Я подростком неосознанно воспроизводил закруглённость Достоевского. Основные черты: уничижение и ласковость. Заискивание героя «Записок из подполья», стремление быть хорошим, то есть как можно точнее отвечать любым представлениям о себе. А если брать еще более раннее время – детство – то здесь основное качество – это доверчивость. Доверчивость нерасчленённая, доверчивость «вообще», «к миру». И первое расширяющееся трагическое несоответствие – пожирание «миром» доверия. Мифологизируя элементарную цепь событий, скажу, что начало недоверия – выселение из собственно Москвы на рабочую окраину, в мир, живущий как раз по законам недоверчивости. Первое чувство тут в 6 лет: зимний день, девочка играет, лепит снежную бабу. Я хочу помочь. Она испуганно шарахается от меня и плачет. Её мать из окна начинает орать на меня на каком-то ужасном монгольском языке. Я хочу объяснить, что я хороший. Почти плачу от непонимания, ухожу.
Тема соседской девочки имела свое логическое продолжение. Начало лета. Она зовет меня. Я радостно иду к ней, хочу играть. Она просит встать около качелей и прыгает на другую сторону. Я получаю страшный удар в челюсть противоположным концом и теряю сознание. Постепенно из красного тумана выплывает фигура бегущего ко мне испуганного отца и пляшущей от истерического хохота пролетарской девочки. Потом дети рабочих швыряли меня в костер (раскалённая зола, толкнули – и упал на руки), брызгали за шиворот горящей резиной, кидали в меня иглами. Сейчас я понимаю, что дёшево отделался почти случайно. Но самое удивительное, что совсем не было чувства злобы, загнанности. Я жил спокойно, радостно и на следующий день забывал о своих мучениях. Отдельные осколки никак не складывались в единую картину-состояние. Отношение к миру было неизменно радостное.
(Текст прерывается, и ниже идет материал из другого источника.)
/-- R30, R80 and R81: the refusals of SET_CURTAIL in their order. Accepted, the origin becomes the level, the own entry of the curtail list
follows it, one CURTAIL frame with the level is placed unless BARRED, one on the line counting as replaced (R9), and CURTAIL is raised exactly when the effective level changes;
level 100 over an origin of 100 changes nothing. -/
def Obligations.SetCurtail : Prop :=
  ∀ (s : State) (data : List Byte), s.linkFree →
    ((data.length ≠ 1 ∨ 100 < (data.headD 0).toNat) → exec (.setCurtail data) s = .next (s.answered 0x40 0x02 [])) ∧
    (∀ level : Byte, level.toNat ≤ 100 → data = [level] →
      (s.cf.config = none → exec (.setCurtail data) s = .next (s.answered 0x40 0x03 [])) ∧
      (s.cf.config.isSome = true → level.toNat = 100 → s.se.origin = 100 →
        exec (.setCurtail data) s = .next (s.answered 0x40 0x00 [])) ∧
      (s.cf.config.isSome = true → (level.toNat ≠ 100 ∨ s.se.origin ≠ 100) →
        ∃ t : State, exec (.setCurtail data) s = .next (t.answered 0x40 0x00 []) ∧
          t = { s with se := { s.se with origin := level.toNat }, pv := t.pv, li := t.li, pk := { s.pk with edge := t.pk.edge } } ∧
          t.pv = { s.pv with ownCurtail := if level.toNat < 100 then some level.toNat else none } ∧
          t.pk.edge = (if t.pv.level = s.pv.level then s.pk.edge else s.pk.edge ||| 0x10) ∧
          if s.se.state = .barred then t.li = s.li
          else Placed s.li t.li .curtail (parkFrame .curtail s.ownStation [level])))

/-- R84, R85 and R32: the refusals of SITE_HALT in their order. Accepted, one HALT frame with the duration and reason 2 is placed unless
BARRED, one on the line counting as replaced (R9), and the own halt is recorded under the own number and holds the station for the larger of what remains and what it asks; a halt
that begins forces C, K and the orders to 0, raises HALT and suspends the outlets (R34, R78, R134); where that confirms an open at once, an
order timer that has expired stays expired by the model's reading (R99 says that it stops: log entry 27). -/
def Obligations.SiteHalt : Prop :=
  ∀ (s : State) (data : List Byte), s.linkFree →
    ((data.length ≠ 1 ∨ data.headD 0 = 0) → exec (.siteHalt data) s = .next (s.answered 0x41 0x02 [])) ∧
    (∀ seconds : Byte, 1 ≤ seconds.toNat → data = [seconds] →
      (s.cf.config = none → exec (.siteHalt data) s = .next (s.answered 0x41 0x03 [])) ∧
      (s.cf.config.isSome = true → ∃ t : State, exec (.siteHalt data) s = .next (t.answered 0x41 0x00 []) ∧
        t.pv = { s.pv with haltRecord := some { source := s.ownStation, reason := 2 }, hold := max s.pv.hold seconds.toNat
                           holdTimer := s.pv.holdTimer || decide (s.pv.hold ≤ seconds.toNat) } ∧
        (if s.se.state = .barred then t.li = s.li
          else Placed s.li t.li .halt (parkFrame .halt s.ownStation [seconds, 2])) ∧
        (0 < s.pv.hold → t = { s with pv := t.pv, li := t.li }) ∧
        (s.pv.hold = 0 → t = { s with pv := t.pv, li := t.li, se := { s.se with ceiling := 0, claim := 0 }, outA := t.outA
                                      outB := t.outB, stageTx := t.stageTx, pk := { s.pk with edge := t.pk.edge } } ∧
          t.isPending .halt = true ∧ (∀ x, (t.outlet x).sp.ordered = 0) ∧ (s.OutletLaw → HaltSuspends s t))))

/-- R172: RELEASE_SETTLEMENT compares the id given with the head alone. -/
def Obligations.ReleaseSettlement : Prop :=
  ∀ (s : State) (data : List Byte), s.linkFree →
    (data.length ≠ 2 → exec (.releaseSettlement data) s = .next (s.answered 0x51 0x02 [])) ∧
    (∀ id : Nat, id < 65536 → data = bytesOf 2 id →
      (s.sq.queue = [] → exec (.releaseSettlement data) s = .next (s.answered 0x51 0x0B [])) ∧
      (∀ e rest, s.sq.queue = e :: rest →
        (id = e.record.id →
          exec (.releaseSettlement data) s = .next
            ({ s with sq := { s.sq with queue := rest } }.answered 0x51 0x00 (bytesOf 1 rest.length)) ∧
          (State.settlePending { s with sq := { s.sq with queue := rest } } = true ↔ rest ≠ [])) ∧
        (id ≠ e.record.id →
          exec (.releaseSettlement data) s = .next (s.answered 0x51 0x0C (bytesOf 2 e.record.id)))))

/-- R188: CLEAR_CAUSES clears the named edge causes and no other, leaves SETTLE_PENDING as the queue gives it, and answers the pending
set after the clearing. A cause raised before it is cleared; one raised after it is pending. -/
def Obligations.ClearCauses : Prop :=
  ∀ (s : State) (data : List Byte), s.linkFree →
    (data.length ≠ 2 → exec (.clearCauses data) s = .next (s.answered 0x61 0x02 [])) ∧
    (∀ named : Nat, 1024 ≤ named → named < 65536 →
      exec (.clearCauses (bytesOf 2 named)) s = .next (s.answered 0x61 0x02 [])) ∧
    (∀ named : BitVec 10, ∃ t : State,
      exec (.clearCauses (bytesOf 2 named.toNat)) s = .next (t.answered 0x61 0x00 (bytesOf 2 t.pendingSet.toNat)) ∧
      t = { s with pk := { s.pk with edge := t.pk.edge } } ∧
      (∀ c : Cause, t.isPending c = (s.isPending c && !named.getLsbD (c.index + 1))) ∧
      t.pendingSet.getLsbD 0 = !s.sq.queue.isEmpty ∧
      (∀ c : Cause, (t.raise c).isPending c = true))

/-- R187 and R189: SET_MASK makes the mask the value given and answers the pending set; ATTENTION is asserted exactly while some cause is
both pending and enabled. -/
def Obligations.SetMask : Prop :=
  ∀ (s : State) (data : List Byte), s.linkFree →
    (data.length ≠ 2 → exec (.setMask data) s = .next (s.answered 0x62 0x02 [])) ∧
    (∀ mask : Nat, 1024 ≤ mask → mask < 65536 → exec (.setMask (bytesOf 2 mask)) s = .next (s.answered 0x62 0x02 [])) ∧
    (∀ mask : BitVec 10, ∃ t : State, t = { s with pk := { s.pk with mask := mask } } ∧
      exec (.setMask (bytesOf 2 mask.toNat)) s = .next (t.answered 0x62 0x00 (bytesOf 2 s.pendingSet.toNat)) ∧
      (t.attention = true ↔ ∃ i, i < 10 ∧ s.pendingSet.getLsbD i = true ∧ mask.getLsbD i = true))

/-! ## The round -/

/-- R63, R68, R69, R71 to R73 and R77: the outcome of the last ANNOUNCE and the failed-round count, the state timer, the transition of the
share state and its counters, SHARE raised exactly at a change, and the round parity inverted, at a round in any share state. -/
def Obligations.RoundTransitions : Prop :=
  ∀ (s : State) (acked : Bool) (failed timer : Nat), acked = (s.se.frameBuilt && s.se.ackReported) →
    failed = (if s.se.frameBuilt = true then
        if s.se.ackReported = true then 0
        else if s.se.state = .joining ∨ s.se.state = .sharing then s.se.failed + 1 else s.se.failed
      else s.se.failed) →
    timer = min (s.se.timer + 1) 255 →
    ∃ t, exec .round s = .next t ∧ t.se.parity = !s.se.parity ∧ t.se.prevAcked = acked ∧
      t.se.prevClaim = (if s.se.frameBuilt = true then s.se.frameClaim else 0) ∧ t.se.ackReported = false ∧
      t.isPending .share = (s.isPending .share || decide (t.se.state ≠ s.se.state)) ∧
      match s.se.state with
      | .joining =>
        if failed = 3 then t.se.state = .isolated ∧ t.se.timer = 1 ∧ t.se.failed = 0
        else if 9 ≤ timer ∧ acked = true then t.se.state = .sharing ∧ t.se.timer = 1 ∧ t.se.failed = failed
        else t.se.state = .joining ∧ t.se.timer = timer ∧ t.se.failed = failed ∧ t.se.cap = s.se.cap
      | .sharing =>
        if failed = 3 then t.se.state = .isolated ∧ t.se.timer = 1 ∧ t.se.failed = 0
        else t.se.state = .sharing ∧ t.se.timer = timer ∧ t.se.failed = failed
      | .isolated =>
        if acked = true then t.se.state = .joining ∧ t.se.timer = 1 ∧ t.se.failed = failed ∧
          t.se.cap = (s.cf.config.map Configuration.fallback).getD 0
        else t.se.state = .isolated ∧ t.se.timer = timer ∧ t.se.failed = failed
      | .unconfigured => t.se.state = .unconfigured ∧ t.se.timer = timer ∧ t.se.failed = failed
      | .barred => t.se.state = .barred ∧ t.se.timer = timer ∧ t.se.failed = failed

/-- R26, R31, R43 to R49, R51 to R54, R56 to R58 and R64, at a round that does not repeat a site trip: both tables aged, L the lowest
level left or 100, CURTAIL raised exactly when L changes, and the round figures, the ceiling and the claim in each share state over the
tables as aged. The own share is the own station's part of the water-fill over the flexible entries and itself. Before CONFIGURE a round
ages the tables all the same. That UNCONFIGURED and BARRED, configured or not, show no figure at all is the model's reading (log entry
18). -/
def Obligations.RoundArithmetic : Prop :=
  ∀ s : State, s.cf.config = none ∨ s.se.tripInput = false ∨ s.se.tripRepeat < 3 → s.ViewLaw →
    ∃ t, exec .round s = .next t ∧
      t.pv = { s.pv with
        peers := (s.pv.peers.map fun e => { e with age := e.age + 1 }).filter (fun e => decide (e.age < 8))
        curtail := (s.pv.curtail.map fun e => { e with age := e.age + 1 }).filter (fun e => decide (e.age < 8)) } ∧
      (∀ l ∈ t.curtailEntries, t.pv.level ≤ l.2) ∧
      (t.pv.level = 100 ∨ ∃ l ∈ t.curtailEntries, l.2 = t.pv.level) ∧ (t.curtailEntries = [] → t.pv.level = 100) ∧
      t.isPending .curtail = (s.isPending .curtail || decide (t.pv.level ≠ s.pv.level)) ∧
      (t.se.state = .unconfigured ∨ t.se.state = .barred →
        t.se.figures = { budget := none, share := none, headroom := none } ∧ t.se.ceiling = s.se.ceiling ∧
        t.se.claim = s.se.claim) ∧
      ∀ k, s.cf.config = some k → ∀ (E qA qB q w : Nat), E = k.budget * t.pv.level / 100 - k.margin - k.fallback * (k.population - (t.pv.peers.length + 1)) →
        qA = (if s.outA.sc.state = .energising then s.outA.sc.requested else 0) →
        qB = (if s.cf.straps.twoOutlets = true ∧ s.outB.sc.state = .energising then s.outB.sc.requested else 0) →
        q = min (qA + qB) k.rated → w = (if 0 < qA then 1 else 0) + (if 0 < qB then 1 else 0) →
        (t.se.state = .joining ∨ t.se.state = .isolated ∨ (t.se.state = .sharing ∧ s.pv.isHalted = true) →
          t.se.figures = { budget := some E, share := none, headroom := none } ∧ t.se.claim = t.se.ceiling ∧
          t.se.ceiling = (if s.pv.isHalted = true then 0
            else if t.se.state = .joining then min s.se.ceiling t.se.cap
            else if t.se.timer ≤ 1 then min s.se.ceiling k.fallback
            else if t.se.timer ≤ 8 then s.se.ceiling
            else min k.fallback (min q (s.se.ceiling + k.ramp)))) ∧
        (t.se.state = .sharing → s.pv.isHalted = false →
          ∃ S low H : Nat, OwnShare E t.pv.peers { station := s.ownStation, q := q, w := w } S ∧ low = min s.se.ceiling (min S q) ∧
            H = E - (t.pv.peers.map fun e => max e.ceiling (max e.claim e.draw)).sum - low ∧
            t.se.figures = { budget := some E, share := some S, headroom := some H } ∧
            t.se.ceiling = (if s.se.frameBuilt = true ∧ s.se.ackReported = true then
                max low (min s.se.frameClaim (min S (min q (low + H)))) else low) ∧
            t.se.claim = min S (min q (t.se.ceiling + k.ramp)))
Первое чувство недоверия возникло лишь года через три. Во дворе подростки подзуживали сесть на забор и балансировать руками в воздухе. А внизу наставили наполовину разбитые бутылки. Нужно было сидеть и не упасть. Мальчик передо мной упал. Как сейчас помню его, сдирающего быстро кровенеющую рубаху. Страшные порезы на спине и крик глухой: ы-ы, ы-ы. Потом сел брат этого мальчика. Его уже толкнули на стекло специально (он всё сидел и сидел – зрителям надоело ждать). Следующим был я. Хотелось сесть страшно. И вокруг все подталкивали: «Слабо, Одиноков. Ну что? Сдрейфил, фраер?» Я вдруг повернулся и побежал.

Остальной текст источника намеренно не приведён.